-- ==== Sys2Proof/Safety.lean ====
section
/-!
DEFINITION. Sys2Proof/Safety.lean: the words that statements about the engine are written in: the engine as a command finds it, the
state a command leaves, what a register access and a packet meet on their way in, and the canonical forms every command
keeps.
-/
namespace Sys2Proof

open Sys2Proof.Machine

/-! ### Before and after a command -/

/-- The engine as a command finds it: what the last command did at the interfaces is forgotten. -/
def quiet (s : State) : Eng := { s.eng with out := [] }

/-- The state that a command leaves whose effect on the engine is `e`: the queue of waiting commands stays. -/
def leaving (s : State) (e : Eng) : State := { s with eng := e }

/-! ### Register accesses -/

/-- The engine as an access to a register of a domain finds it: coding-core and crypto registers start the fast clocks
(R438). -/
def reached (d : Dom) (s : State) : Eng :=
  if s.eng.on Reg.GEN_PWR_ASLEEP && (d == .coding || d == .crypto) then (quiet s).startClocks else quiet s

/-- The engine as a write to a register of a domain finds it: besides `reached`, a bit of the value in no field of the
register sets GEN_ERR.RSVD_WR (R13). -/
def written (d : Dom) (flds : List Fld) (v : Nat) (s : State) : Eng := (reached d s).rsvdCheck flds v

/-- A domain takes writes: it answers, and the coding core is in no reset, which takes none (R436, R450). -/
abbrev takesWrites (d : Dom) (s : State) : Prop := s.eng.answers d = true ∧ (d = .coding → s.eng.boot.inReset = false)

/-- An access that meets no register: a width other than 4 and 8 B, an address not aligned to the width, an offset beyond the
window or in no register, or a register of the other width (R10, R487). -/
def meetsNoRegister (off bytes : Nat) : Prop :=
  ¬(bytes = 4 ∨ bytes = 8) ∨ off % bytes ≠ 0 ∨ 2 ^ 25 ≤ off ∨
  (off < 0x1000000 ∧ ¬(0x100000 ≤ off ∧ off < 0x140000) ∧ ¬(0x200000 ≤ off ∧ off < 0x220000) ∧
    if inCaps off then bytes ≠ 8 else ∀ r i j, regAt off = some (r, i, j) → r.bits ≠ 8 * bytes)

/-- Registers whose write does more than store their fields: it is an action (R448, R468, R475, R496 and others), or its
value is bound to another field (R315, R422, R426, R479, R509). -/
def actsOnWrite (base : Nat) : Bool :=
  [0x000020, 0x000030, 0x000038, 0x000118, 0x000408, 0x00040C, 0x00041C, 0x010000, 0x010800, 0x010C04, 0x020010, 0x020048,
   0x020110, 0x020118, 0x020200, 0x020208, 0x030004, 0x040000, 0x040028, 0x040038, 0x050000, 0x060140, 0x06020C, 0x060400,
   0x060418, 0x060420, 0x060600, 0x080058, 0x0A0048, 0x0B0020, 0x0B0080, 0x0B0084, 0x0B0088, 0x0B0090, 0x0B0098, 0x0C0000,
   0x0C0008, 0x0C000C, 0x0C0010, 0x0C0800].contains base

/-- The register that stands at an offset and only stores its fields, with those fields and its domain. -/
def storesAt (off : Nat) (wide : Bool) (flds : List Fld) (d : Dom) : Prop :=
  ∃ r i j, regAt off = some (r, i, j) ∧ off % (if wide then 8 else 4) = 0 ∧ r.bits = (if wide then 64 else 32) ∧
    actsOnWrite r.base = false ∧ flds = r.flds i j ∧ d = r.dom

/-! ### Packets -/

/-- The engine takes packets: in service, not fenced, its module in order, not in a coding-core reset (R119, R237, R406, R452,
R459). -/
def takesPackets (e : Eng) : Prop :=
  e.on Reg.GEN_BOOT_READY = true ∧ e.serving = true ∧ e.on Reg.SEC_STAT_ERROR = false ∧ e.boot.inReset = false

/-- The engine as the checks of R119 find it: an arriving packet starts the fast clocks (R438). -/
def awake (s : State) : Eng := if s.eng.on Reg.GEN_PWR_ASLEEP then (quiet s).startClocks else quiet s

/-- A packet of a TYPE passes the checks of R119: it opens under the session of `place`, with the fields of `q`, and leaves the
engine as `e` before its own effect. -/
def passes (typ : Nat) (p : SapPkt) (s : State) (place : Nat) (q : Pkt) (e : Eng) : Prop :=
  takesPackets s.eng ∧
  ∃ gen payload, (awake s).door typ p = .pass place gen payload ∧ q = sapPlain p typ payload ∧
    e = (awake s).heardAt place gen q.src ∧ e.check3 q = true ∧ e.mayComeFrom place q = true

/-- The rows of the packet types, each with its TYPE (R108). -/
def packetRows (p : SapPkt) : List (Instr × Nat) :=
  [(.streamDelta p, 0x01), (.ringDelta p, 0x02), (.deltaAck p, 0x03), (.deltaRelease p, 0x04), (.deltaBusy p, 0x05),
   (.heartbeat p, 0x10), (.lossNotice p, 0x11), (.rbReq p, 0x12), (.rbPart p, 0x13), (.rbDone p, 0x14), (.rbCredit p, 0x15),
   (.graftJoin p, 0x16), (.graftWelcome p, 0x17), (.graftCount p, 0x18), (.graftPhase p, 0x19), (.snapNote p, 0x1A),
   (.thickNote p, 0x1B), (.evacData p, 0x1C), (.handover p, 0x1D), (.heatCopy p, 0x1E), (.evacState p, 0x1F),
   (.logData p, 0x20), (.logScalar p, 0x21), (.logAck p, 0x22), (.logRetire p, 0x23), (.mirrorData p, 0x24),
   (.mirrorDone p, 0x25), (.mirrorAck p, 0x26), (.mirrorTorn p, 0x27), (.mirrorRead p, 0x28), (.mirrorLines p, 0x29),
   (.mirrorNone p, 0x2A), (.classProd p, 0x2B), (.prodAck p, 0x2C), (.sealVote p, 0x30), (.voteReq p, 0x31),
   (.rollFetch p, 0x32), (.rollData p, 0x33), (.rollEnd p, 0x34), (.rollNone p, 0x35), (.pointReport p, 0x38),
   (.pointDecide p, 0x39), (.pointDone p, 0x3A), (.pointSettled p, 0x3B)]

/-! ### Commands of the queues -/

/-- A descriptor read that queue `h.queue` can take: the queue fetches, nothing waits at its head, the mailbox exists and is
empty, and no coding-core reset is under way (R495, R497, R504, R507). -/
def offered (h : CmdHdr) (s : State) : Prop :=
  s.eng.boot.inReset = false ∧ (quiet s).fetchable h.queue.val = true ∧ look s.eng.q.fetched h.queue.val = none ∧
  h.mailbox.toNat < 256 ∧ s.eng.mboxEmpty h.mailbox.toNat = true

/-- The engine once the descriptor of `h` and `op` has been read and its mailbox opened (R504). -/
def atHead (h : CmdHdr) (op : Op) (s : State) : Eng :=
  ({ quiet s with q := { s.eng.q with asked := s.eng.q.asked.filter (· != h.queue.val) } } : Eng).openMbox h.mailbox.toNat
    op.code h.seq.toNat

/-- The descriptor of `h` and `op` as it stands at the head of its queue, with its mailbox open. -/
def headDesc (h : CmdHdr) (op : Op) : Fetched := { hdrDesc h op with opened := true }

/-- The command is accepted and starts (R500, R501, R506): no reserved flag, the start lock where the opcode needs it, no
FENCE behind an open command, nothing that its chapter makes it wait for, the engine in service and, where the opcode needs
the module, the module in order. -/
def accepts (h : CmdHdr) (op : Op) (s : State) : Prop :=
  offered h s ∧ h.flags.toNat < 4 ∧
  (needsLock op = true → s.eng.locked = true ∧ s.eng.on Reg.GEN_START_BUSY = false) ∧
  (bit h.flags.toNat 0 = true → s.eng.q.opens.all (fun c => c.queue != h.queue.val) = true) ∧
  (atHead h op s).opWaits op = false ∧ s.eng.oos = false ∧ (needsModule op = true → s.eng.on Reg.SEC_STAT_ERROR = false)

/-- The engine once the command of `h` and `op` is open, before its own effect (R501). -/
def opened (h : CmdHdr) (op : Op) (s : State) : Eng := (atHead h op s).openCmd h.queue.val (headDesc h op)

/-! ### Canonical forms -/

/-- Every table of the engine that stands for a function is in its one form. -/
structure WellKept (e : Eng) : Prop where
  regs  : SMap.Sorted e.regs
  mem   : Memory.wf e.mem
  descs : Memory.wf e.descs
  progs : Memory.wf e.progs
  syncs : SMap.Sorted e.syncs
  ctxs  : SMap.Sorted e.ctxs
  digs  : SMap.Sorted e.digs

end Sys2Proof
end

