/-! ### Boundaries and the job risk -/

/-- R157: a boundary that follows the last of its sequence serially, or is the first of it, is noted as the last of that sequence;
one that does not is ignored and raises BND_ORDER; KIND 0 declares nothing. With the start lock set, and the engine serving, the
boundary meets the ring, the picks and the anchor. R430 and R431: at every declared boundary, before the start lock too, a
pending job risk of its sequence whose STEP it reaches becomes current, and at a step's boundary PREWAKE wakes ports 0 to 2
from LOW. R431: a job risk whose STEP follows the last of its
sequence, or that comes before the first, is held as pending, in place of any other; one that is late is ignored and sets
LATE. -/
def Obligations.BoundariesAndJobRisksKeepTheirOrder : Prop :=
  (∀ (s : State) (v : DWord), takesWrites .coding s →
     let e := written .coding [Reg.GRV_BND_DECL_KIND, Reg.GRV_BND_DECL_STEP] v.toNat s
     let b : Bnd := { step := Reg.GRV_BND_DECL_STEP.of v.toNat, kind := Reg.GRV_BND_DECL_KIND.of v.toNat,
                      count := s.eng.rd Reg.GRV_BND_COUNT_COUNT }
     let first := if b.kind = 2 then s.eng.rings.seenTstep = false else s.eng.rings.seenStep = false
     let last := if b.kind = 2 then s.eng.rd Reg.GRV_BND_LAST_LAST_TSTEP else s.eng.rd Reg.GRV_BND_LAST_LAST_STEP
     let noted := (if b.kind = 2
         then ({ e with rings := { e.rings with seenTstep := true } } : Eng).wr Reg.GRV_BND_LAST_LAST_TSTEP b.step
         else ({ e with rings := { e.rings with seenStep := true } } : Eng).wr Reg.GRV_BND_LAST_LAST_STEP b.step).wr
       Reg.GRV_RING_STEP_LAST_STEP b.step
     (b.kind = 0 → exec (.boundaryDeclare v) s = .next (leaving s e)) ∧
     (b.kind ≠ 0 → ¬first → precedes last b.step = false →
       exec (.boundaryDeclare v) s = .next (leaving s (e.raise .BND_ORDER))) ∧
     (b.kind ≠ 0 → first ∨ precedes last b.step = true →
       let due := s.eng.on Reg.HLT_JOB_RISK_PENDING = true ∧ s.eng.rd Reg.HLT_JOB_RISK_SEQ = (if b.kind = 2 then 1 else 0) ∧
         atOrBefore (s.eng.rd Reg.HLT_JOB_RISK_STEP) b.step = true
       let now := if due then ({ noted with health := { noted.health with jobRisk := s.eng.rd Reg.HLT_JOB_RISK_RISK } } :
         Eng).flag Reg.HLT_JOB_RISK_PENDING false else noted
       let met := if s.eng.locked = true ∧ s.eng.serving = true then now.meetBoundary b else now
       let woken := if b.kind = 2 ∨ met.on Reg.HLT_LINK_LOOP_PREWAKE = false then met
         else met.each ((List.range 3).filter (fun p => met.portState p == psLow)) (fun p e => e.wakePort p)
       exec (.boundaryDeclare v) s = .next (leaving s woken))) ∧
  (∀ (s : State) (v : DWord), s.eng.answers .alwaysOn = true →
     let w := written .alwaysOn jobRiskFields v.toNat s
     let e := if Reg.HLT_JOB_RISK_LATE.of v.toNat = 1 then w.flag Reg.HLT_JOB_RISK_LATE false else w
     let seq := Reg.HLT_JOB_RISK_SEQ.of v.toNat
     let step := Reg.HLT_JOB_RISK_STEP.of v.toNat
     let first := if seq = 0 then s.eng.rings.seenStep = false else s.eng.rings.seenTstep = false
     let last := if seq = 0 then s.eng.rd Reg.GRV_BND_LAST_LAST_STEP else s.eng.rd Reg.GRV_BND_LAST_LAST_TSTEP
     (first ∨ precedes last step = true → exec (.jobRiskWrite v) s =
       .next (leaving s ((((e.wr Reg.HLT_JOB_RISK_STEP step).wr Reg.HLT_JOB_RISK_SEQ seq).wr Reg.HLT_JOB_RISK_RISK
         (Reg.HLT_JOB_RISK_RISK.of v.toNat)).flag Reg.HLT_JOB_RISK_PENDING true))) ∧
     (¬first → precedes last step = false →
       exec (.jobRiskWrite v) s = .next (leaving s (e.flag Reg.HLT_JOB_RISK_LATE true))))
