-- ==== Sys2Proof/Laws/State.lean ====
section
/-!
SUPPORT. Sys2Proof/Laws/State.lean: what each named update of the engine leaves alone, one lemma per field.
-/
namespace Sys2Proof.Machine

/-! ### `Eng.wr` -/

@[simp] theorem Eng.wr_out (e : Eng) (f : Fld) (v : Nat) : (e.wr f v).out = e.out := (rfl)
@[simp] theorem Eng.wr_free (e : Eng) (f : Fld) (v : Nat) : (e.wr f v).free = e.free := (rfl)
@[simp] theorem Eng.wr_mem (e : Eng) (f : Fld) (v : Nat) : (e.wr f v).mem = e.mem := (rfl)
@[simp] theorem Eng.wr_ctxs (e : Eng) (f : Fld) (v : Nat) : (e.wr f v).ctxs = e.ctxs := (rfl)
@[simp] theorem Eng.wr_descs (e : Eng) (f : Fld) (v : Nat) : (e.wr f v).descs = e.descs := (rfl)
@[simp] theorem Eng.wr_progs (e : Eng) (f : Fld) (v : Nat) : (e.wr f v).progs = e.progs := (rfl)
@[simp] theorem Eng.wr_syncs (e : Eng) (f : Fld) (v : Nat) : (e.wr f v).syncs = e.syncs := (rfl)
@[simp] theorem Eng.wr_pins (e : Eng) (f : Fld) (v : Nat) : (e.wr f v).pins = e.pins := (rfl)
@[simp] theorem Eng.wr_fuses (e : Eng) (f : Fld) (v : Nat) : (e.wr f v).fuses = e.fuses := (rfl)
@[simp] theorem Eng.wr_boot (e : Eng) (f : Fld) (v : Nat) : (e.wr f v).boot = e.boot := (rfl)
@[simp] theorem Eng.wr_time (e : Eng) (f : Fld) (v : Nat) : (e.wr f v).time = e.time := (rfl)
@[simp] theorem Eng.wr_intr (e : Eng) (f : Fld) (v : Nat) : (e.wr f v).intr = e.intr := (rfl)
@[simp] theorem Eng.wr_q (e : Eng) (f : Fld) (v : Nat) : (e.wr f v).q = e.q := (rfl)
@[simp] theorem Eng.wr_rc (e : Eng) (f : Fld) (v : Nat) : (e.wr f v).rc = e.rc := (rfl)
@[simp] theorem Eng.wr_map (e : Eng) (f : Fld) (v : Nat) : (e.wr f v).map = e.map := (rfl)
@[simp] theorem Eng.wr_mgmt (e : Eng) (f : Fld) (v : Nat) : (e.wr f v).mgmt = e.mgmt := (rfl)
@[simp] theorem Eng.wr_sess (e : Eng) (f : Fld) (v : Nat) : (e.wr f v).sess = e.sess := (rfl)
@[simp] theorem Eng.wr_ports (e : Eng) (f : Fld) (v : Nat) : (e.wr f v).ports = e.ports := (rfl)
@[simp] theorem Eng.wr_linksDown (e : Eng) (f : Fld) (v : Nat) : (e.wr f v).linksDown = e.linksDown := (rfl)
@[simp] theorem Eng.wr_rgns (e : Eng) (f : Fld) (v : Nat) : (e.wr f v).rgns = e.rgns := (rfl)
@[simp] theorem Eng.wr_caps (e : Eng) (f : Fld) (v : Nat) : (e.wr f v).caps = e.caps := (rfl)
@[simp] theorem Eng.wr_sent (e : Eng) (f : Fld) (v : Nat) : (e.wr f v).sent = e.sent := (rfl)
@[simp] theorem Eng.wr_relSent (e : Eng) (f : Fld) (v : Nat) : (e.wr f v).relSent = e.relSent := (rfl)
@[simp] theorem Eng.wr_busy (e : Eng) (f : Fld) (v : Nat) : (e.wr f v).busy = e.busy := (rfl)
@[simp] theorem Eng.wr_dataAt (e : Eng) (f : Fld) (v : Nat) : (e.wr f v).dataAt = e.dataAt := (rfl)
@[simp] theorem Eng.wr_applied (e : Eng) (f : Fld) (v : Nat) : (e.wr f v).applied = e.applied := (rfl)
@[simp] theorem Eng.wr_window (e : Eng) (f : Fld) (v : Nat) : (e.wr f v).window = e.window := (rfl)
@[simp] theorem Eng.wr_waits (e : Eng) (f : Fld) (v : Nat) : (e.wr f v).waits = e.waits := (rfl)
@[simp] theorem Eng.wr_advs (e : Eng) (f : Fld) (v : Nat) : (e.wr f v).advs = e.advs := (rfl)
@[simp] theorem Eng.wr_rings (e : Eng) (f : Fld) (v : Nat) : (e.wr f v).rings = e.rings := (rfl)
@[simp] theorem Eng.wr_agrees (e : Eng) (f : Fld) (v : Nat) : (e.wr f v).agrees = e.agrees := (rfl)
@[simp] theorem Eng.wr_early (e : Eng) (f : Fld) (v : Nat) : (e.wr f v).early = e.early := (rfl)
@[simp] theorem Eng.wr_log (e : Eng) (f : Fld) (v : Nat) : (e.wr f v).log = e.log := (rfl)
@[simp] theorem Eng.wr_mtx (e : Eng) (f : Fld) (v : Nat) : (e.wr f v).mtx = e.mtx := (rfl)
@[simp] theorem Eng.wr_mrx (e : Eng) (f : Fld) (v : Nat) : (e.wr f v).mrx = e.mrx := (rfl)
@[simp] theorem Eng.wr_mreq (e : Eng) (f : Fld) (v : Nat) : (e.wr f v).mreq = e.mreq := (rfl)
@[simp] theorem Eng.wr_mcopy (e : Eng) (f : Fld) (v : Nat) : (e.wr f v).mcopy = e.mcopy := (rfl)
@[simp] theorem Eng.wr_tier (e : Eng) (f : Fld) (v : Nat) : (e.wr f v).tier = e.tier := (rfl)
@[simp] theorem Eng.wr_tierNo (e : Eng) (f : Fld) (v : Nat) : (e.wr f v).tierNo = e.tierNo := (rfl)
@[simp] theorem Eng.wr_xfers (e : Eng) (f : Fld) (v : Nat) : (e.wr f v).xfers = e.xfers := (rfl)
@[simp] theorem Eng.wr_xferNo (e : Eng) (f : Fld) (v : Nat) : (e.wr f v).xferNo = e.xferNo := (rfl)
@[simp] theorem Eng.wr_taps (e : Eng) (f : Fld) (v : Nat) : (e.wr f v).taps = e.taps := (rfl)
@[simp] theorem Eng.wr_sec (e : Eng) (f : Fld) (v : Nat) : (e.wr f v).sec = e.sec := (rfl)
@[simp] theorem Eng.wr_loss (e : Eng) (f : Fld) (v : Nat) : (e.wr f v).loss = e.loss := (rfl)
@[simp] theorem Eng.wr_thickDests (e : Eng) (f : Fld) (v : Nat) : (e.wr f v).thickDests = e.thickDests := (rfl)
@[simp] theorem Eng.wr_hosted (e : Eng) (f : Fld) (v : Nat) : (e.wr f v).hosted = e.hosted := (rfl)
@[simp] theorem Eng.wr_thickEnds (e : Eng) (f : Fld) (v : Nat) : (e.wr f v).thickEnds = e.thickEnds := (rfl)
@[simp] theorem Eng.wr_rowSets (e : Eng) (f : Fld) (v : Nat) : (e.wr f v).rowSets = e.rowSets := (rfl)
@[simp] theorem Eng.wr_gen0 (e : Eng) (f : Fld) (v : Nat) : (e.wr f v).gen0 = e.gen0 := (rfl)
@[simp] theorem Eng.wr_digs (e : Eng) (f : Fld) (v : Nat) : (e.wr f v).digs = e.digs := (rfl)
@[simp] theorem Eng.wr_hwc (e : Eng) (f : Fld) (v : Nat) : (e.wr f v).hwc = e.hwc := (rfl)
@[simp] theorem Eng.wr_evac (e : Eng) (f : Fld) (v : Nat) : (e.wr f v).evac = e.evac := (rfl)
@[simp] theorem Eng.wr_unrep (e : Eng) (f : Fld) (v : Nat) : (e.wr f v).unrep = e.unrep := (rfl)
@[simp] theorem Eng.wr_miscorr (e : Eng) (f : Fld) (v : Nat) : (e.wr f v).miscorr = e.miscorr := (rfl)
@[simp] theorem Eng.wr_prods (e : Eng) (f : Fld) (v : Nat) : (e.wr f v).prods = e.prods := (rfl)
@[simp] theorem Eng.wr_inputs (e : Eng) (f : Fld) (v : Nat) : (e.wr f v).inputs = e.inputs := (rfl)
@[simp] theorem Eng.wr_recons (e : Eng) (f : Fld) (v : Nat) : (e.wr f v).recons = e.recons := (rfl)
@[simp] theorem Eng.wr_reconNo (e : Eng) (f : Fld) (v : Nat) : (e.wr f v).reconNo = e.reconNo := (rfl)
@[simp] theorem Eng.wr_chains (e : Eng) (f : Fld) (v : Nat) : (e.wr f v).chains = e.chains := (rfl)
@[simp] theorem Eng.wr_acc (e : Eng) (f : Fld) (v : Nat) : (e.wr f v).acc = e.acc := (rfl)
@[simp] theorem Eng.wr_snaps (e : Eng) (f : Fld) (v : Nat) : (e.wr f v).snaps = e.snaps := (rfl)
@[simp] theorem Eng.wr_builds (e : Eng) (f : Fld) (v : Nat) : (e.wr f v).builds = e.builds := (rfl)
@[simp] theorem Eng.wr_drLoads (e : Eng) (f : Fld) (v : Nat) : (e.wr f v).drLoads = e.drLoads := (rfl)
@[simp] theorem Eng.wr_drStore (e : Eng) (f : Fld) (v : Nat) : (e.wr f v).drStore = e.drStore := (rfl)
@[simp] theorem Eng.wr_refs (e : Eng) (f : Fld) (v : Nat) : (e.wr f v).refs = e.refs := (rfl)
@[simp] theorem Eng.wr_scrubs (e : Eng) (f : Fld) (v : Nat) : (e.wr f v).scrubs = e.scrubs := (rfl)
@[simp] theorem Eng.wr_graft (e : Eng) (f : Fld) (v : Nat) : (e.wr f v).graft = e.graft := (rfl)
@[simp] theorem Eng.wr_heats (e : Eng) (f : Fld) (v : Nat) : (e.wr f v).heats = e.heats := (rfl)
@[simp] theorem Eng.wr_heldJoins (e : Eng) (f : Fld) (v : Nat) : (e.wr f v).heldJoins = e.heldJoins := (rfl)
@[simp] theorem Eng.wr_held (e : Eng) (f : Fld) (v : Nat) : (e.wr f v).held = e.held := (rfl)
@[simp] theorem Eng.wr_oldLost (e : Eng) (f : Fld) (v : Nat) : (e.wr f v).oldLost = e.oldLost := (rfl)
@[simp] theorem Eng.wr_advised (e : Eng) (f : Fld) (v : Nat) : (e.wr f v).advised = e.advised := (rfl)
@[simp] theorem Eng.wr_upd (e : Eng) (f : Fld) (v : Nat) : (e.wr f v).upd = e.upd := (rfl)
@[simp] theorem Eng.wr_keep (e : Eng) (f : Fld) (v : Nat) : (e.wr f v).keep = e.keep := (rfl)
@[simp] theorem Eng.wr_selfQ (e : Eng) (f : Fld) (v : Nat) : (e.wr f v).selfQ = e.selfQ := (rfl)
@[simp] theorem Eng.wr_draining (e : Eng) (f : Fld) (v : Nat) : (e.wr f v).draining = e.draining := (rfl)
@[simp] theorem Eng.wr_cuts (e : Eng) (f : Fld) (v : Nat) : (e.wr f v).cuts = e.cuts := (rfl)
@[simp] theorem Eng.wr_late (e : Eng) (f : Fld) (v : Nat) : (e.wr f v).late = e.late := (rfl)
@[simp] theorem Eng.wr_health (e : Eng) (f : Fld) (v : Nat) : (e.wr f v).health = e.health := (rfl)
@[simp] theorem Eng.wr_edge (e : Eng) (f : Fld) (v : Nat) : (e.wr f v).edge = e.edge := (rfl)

▸ Problem description: Within the listing above, the range opens at the line with "the queues -/" and closes at the line with "s.eng.boot.inReset = false ∧". Reproduce exactly the lines of that range, including both ends.

▸ Solution below:
/-! ### Commands of the queues -/

/-- A descriptor read that queue `h.queue` can take: the queue fetches, nothing waits at its head, the mailbox exists and is
empty, and no coding-core reset is under way (R495, R497, R504, R507). -/
def offered (h : CmdHdr) (s : State) : Prop :=
  s.eng.boot.inReset = false ∧ (quiet s).fetchable h.queue.val = true ∧ look s.eng.q.fetched h.queue.val = none ∧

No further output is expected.